== Given information

-- ==== Sys2Proof/Machine/Integer.lean ====
section
/-! DEFINITION. Vector integer, logical and address instructions and the integer compare (R120 to R132). -/

namespace Sys2Proof.Machine

/-! ## Exact integers and how they fit (R29 to R31) -/

/-- 32 or 64 (R68). -/
def wid (w : Bool) : Nat := if w then 64 else 32

/-- The residue of an exact value modulo 2^w. -/
def wrap (w : Nat) (x : Int) : Nat := (x % (2 ^ w : Int)).toNat

/-- A `w`-bit pattern read as two's complement. -/
def signedOf (w x : Nat) : Int := if x < 2 ^ (w - 1) then (x : Int) else (x : Int) - 2 ^ w

/-- Clamp to a range. -/
def clampTo (lo hi x : Int) : Int := if x < lo then lo else if hi < x then hi else x

/-- The saturation code of a prefix; none without one (R30). -/
def satOf (p : Option Pfx) : BitVec 2 :=
  match p with
  | none => 0#2
  | some q => q.sat

/-- An exact result brought to width `w` as SAT directs (R30). -/
def fitSat (p : Option Pfx) (w : Nat) (x : Int) : Nat :=
  match (satOf p).toNat with
  | 1 => wrap w (clampTo (-(2 ^ (w - 1))) (2 ^ (w - 1) - 1) x)
  | 2 => wrap w (clampTo 0 (2 ^ w - 1) x)
  | _ => wrap w x

/-- Operand `i`, by bits. -/
def arg (v : List DWord) (i : Nat) : DWord := v.getD i 0#64

/-- Operand `i` read unsigned. -/
def un (_w : Bool) (v : List DWord) (i : Nat) : Int := ((arg v i).toNat : Int)

/-- Operand `i` read signed at width `w`. -/
def sg (w : Bool) (v : List DWord) (i : Nat) : Int := signedOf (wid w) (arg v i).toNat

/-- Operand `i` read as SAT directs: unsigned under `sat=u`, else signed; without SAT the wrapped result is the same
either way (R122). -/
def rd (p : Option Pfx) (w : Bool) (v : List DWord) (i : Nat) : Int :=
  if satOf p == 2#2 then un w v i else sg w v i

/-- The exact signed quotient (R31). -/
def quotI (a b : Int) : Int := if b == 0 then -1 else Int.tdiv a b

/-- The exact unsigned quotient at width `w` (R31). -/
def quotN (w : Nat) (a b : Int) : Int := if b == 0 then 2 ^ w - 1 else Int.tdiv a b

/-- The remainder (R31). -/
def remI (a b : Int) : Int := if b == 0 then a else Int.tmod a b

/-! ## Bit operations -/

/-- Shift amount: bits 7..0 (R123). -/
def shiftAmt (x : DWord) : Nat := x.toNat % 256

/-- R123. -/
def shl (w a n : Nat) : Nat := if w ≤ n then 0 else (a * 2 ^ n) % 2 ^ w

/-- R123. -/
def shr (w a n : Nat) : Nat := if w ≤ n then 0 else a / 2 ^ n

/-- R123. -/
def sra (w a n : Nat) : Nat := wrap w ((signedOf w a).shiftRight n)

/-- R123. -/
def rol (w a n : Nat) : Nat :=
  let k := n % w
  (a * 2 ^ k) % 2 ^ w + a / 2 ^ (w - k)

/-- Leading zero bits of a `w`-bit value. -/
def clz (w a : Nat) : Nat := ((List.range w).reverse.takeWhile fun i => !a.testBit i).length

/-- Trailing zero bits of a `w`-bit value. -/
def ctz (w a : Nat) : Nat := ((List.range w).takeWhile fun i => !a.testBit i).length

/-- Set bits of a `w`-bit value. -/
def popc (w a : Nat) : Nat := ((List.range w).filter fun i => a.testBit i).length

/-- The number whose bit `i`, below `w`, is `f i`. -/
def ofBits (w : Nat) (f : Nat → Bool) : Nat :=
  (List.range w).foldl (fun n i => if f i then n + 2 ^ i else n) 0

/-- R129. -/
def brev (w a : Nat) : Nat := ofBits w fun i => a.testBit (w - 1 - i)

/-- Position and length of a bit field (R126). -/
def fieldPos (b : DWord) : Nat × Nat := (b.toNat % 256, min 32 (b.toNat / 256 % 256))

/-- R126: `Bfx`. -/
def bfx (signed : Bool) (a b : DWord) : Nat :=
  let (p, n) := fieldPos b
  let e : Int := (if signed then signedOf 32 a.toNat else (a.toNat : Int)).shiftRight p
  if n == 0 then 0 else if signed then wrap 32 (signedOf n (wrap n e)) else wrap n e

/-- R126: `Bfi`, with base `c`. -/
def bfi (a b c : DWord) : Nat :=
  let (p, n) := fieldPos b
  ofBits 32 fun i => if p ≤ i && i < p + n then a.toNat.testBit (i - p) else c.toNat.testBit i

/-- One byte of `Bsel`: control byte `s` over the pool (R126). -/
def bselByte (pool s : Nat) : Nat :=
  let b := pool / 2 ^ (8 * (s % 8)) % 256
  let f := match s / 16 % 4 with
    | 1 => if b.testBit 7 then 0xFF else 0x00
    | 2 => 0x00
    | 3 => 0xFF
    | _ => b
  if s.testBit 3 then brev 8 f else f

/-- R126: `Bsel`. -/
def bsel (a b c : DWord) : Nat :=
  let pool := a.toNat + 2 ^ 32 * b.toNat
  (List.range 4).foldl (fun r i => r + bselByte pool (c.toNat / 2 ^ (8 * i) % 256) * 2 ^ (8 * i)) 0

/-- The choice of `sel`: the first operand if the third is not 0, else the second (R126). -/
def selectV (v : List DWord) : Nat := if (arg v 2).toNat % 2 ^ 32 == 0 then (arg v 1).toNat else (arg v 0).toNat

/-- The carry-in of `addc` and `subc`: bit 32 of `h0` (R127). -/
def carryIn (h : DWord) : Int := if h.getLsbD 32 then 1 else 0

/-- Element `i`, of `k` bits, of a packed word (R29). -/
def elem (k : Nat) (signed : Bool) (x : DWord) (i : Nat) : Int :=
  let e := x.toNat / 2 ^ (k * i) % 2 ^ k
  if signed then signedOf k e else (e : Int)

/-- R128: the sum of the products of the packed elements. -/
def dot (k : Nat) (sa sb : Bool) (a b : DWord) : Int :=
  (List.range (32 / k)).foldl (fun t i => t + elem k sa a i * elem k sb b i) 0

/-! ## Immediates (R54, R130) -/

/-- The immediate's bits: IMM8 sign-extended, or the literal. -/
def kbits (i : Imm8) (lit : Option Imm) : DWord :=
  match lit with
  | some k => k
  | none => i.signExtend 64

/-- The immediate as an operand of width `w`: unsigned under `sat=u`, else signed (R122; log entry 10). -/
def kval (p : Option Pfx) (w : Bool) (i : Imm8) (lit : Option Imm) : Int :=
  let x := (kbits i lit).toNat % 2 ^ wid w
  if satOf p == 2#2 then (x : Int) else signedOf (wid w) x

/-- The shift amount of the immediate forms. -/
def kshift (i : Imm8) (lit : Option Imm) : Nat :=
  match lit with
  | some k => k.toNat % 256
  | none => i.toNat

/-! ## Skeletons -/

/-- A vector integer instruction: `f` gives the result from the operands' values; no flags, no rounding (R120). -/
def intIssue (s : State) (p : Option Pfx) (d : Sel) (wd : Bool) (srcs : List (Sel × Bool)) (four : Option Bool)
    (f : List DWord → Nat) : Out :=
  vectorIssue s { p := p, d := d, dw := DW.of wd, srcs := srcs, four := four, old := false } fun _ t v =>
    { val := BitVec.ofNat 128 (f v), flags := 0#5, srg := t.srg }

/-- A dot product: the destination's old value is the third operand, and there is no fourth (R128). -/
def dotIssue (s : State) (p : Option Pfx) (d a b : Sel) (f : List DWord → Nat) : Out :=
  vectorIssue s { p := p, d := d, dw := .w32, srcs := [(a, false), (b, false)], four := none, old := true } fun _ t v =>
    { val := BitVec.ofNat 128 (f v), flags := 0#5, srg := t.srg }

/-- Bit updates of a mask from per-lane results: active lanes take theirs, inactive lanes keep their bit or, under the
zero policy, clear it; other lanes keep theirs (R132, R160). The poison bit is set when an active lane read a poisoned
source (or the prefix mask was), cleared when none did and every bit was written, else kept. `lanes` is the cohort or the
participant set. -/
def maskUpdate (g : Group) (n : Nat) (lanes act : DWord) (zero : Bool) (bits : DWord) (pois : Bool) : Group :=
  let r := g.mask n
  let on := lanes &&& act
  let off := lanes &&& ~~~act &&& lowLanes g.gw
  let kept := r.val &&& ~~~on &&& (if zero then ~~~off else BitVec.allOnes 64)
  let allw := lanes &&& lowLanes g.gw == lowLanes g.gw && (off == 0#64 || zero)
  g.setMask n { val := kept ||| (bits &&& on), poison := pois || (r.poison && !allw) }

/-- Does a prefix select the zero policy? -/
def pfxZero (p : Option Pfx) : Bool :=
  match p with
  | none => false
  | some q => q.z

/-- A compare into a mask (R132, R147): it pushes nothing; the flags of the active lanes join `c.fflags`. -/
def compareIssue (s : State) (p : Option Pfx) (d : Sel) (w : Bool) (a b : Sel) (f : Group → List DWord → Bool × BitVec 5) :
    Out :=
  onGroup s fun g =>
    let x : VInst := { p := p, d := 0x3F#6, dw := DW.of w, srcs := [(a, w), (b, w)], four := none, old := false }
    withRegs s g x.names <|
      if pfxFaults g p then raiseCohort s g (.plain .poison)
      else
        let (act, mp) := pfxLanes s.tick g p
        if x.waits s g act then notReady s
        else
          let run := g.inMask (s.cur.lanes &&& act)
          let res (t : Thread) := f g ((x.values s.tick g t).map fun v => v.val.setWidth 64)
          let bits := laneMask ((run.filter fun t => (res t).1).map (·.lane))
          let pois := run.any fun t => (x.values s.tick g t).any (·.poison)
          let fl := run.foldl (fun m t => m ||| (res t).2) 0#5
          let g1 := movePast s { g with fflags := g.fflags ||| fl }
          .next (s.putGroup (if d == 0x3F#6 then g1
            else maskUpdate g1 d.toNat s.cur.lanes act (pfxZero p) bits (pois || (mp && !run.isEmpty))))

/-- Does an integer comparison hold (R132)? -/
def intHolds (t : ITy) (c : Cond) (a b : DWord) : Bool :=
  let w := t.wide
  let v := [a, b]
  let (x, y) := match t with
    | .i32 | .i64 => (sg w v 0, sg w v 1)
    | .n32 | .n64 => (un w v 0, un w v 1)
  match c with
  | .eq => x == y
  | .ne => x != y
  | .lt => x < y
  | .le => x ≤ y
  | .gt => x > y
  | .ge => x ≥ y
  | .un => false

/-! ## The instructions -/

/-- R125: a + b. -/
def execAdd (d a b : Sel) (w : Bool) (p : Option Pfx) (s : State) : Out :=
  intIssue s p d w [(a, w), (b, w)] none fun v => fitSat p (wid w) (rd p w v 0 + rd p w v 1)

/-- R125: a − b. -/
def execSub (d a b : Sel) (w : Bool) (p : Option Pfx) (s : State) : Out :=
  intIssue s p d w [(a, w), (b, w)] none fun v => fitSat p (wid w) (rd p w v 0 - rd p w v 1)

/-- R125: a × b. -/
def execMul (d a b : Sel) (w : Bool) (p : Option Pfx) (s : State) : Out :=
  intIssue s p d w [(a, w), (b, w)] none fun v => fitSat p (wid w) (rd p w v 0 * rd p w v 1)

/-- R125: the high half of a × b, signed. -/
def execMulhi (d a b : Sel) (w : Bool) (p : Option Pfx) (s : State) : Out :=
  intIssue s p d w [(a, w), (b, w)] none fun v => wrap (wid w) ((sg w v 0 * sg w v 1).shiftRight (wid w))

/-- R125: the high half of a × b, unsigned. -/
def execMulhn (d a b : Sel) (w : Bool) (p : Option Pfx) (s : State) : Out :=
  intIssue s p d w [(a, w), (b, w)] none fun v => wrap (wid w) ((un w v 0 * un w v 1).shiftRight (wid w))

/-- R125, R31: the signed quotient. -/
def execDivI (d a b : Sel) (w : Bool) (p : Option Pfx) (s : State) : Out :=
  intIssue s p d w [(a, w), (b, w)] none fun v => fitSat p (wid w) (quotI (sg w v 0) (sg w v 1))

====

* [What needs to be done]
In the entries above, restate word for word the lines between the one holding "one (R30). -/" and the one holding "quotient (R31). -/", inclusive, and nothing besides.

* [Answer to the problem]
/-- The saturation code of a prefix; none without one (R30). -/
def satOf (p : Option Pfx) : BitVec 2 :=
  match p with
  | none => 0#2
  | some q => q.sat

/-- An exact result brought to width `w` as SAT directs (R30). -/
def fitSat (p : Option Pfx) (w : Nat) (x : Int) : Nat :=
  match (satOf p).toNat with
  | 1 => wrap w (clampTo (-(2 ^ (w - 1))) (2 ^ (w - 1) - 1) x)
  | 2 => wrap w (clampTo 0 (2 ^ w - 1) x)
  | _ => wrap w x

/-- Operand `i`, by bits. -/
def arg (v : List DWord) (i : Nat) : DWord := v.getD i 0#64

/-- Operand `i` read unsigned. -/
def un (_w : Bool) (v : List DWord) (i : Nat) : Int := ((arg v i).toNat : Int)

/-- Operand `i` read signed at width `w`. -/
def sg (w : Bool) (v : List DWord) (i : Nat) : Int := signedOf (wid w) (arg v i).toNat

/-- Operand `i` read as SAT directs: unsigned under `sat=u`, else signed; without SAT the wrapped result is the same
either way (R122). -/
def rd (p : Option Pfx) (w : Bool) (v : List DWord) (i : Nat) : Int :=
  if satOf p == 2#2 then un w v i else sg w v i

/-- The exact signed quotient (R31). -/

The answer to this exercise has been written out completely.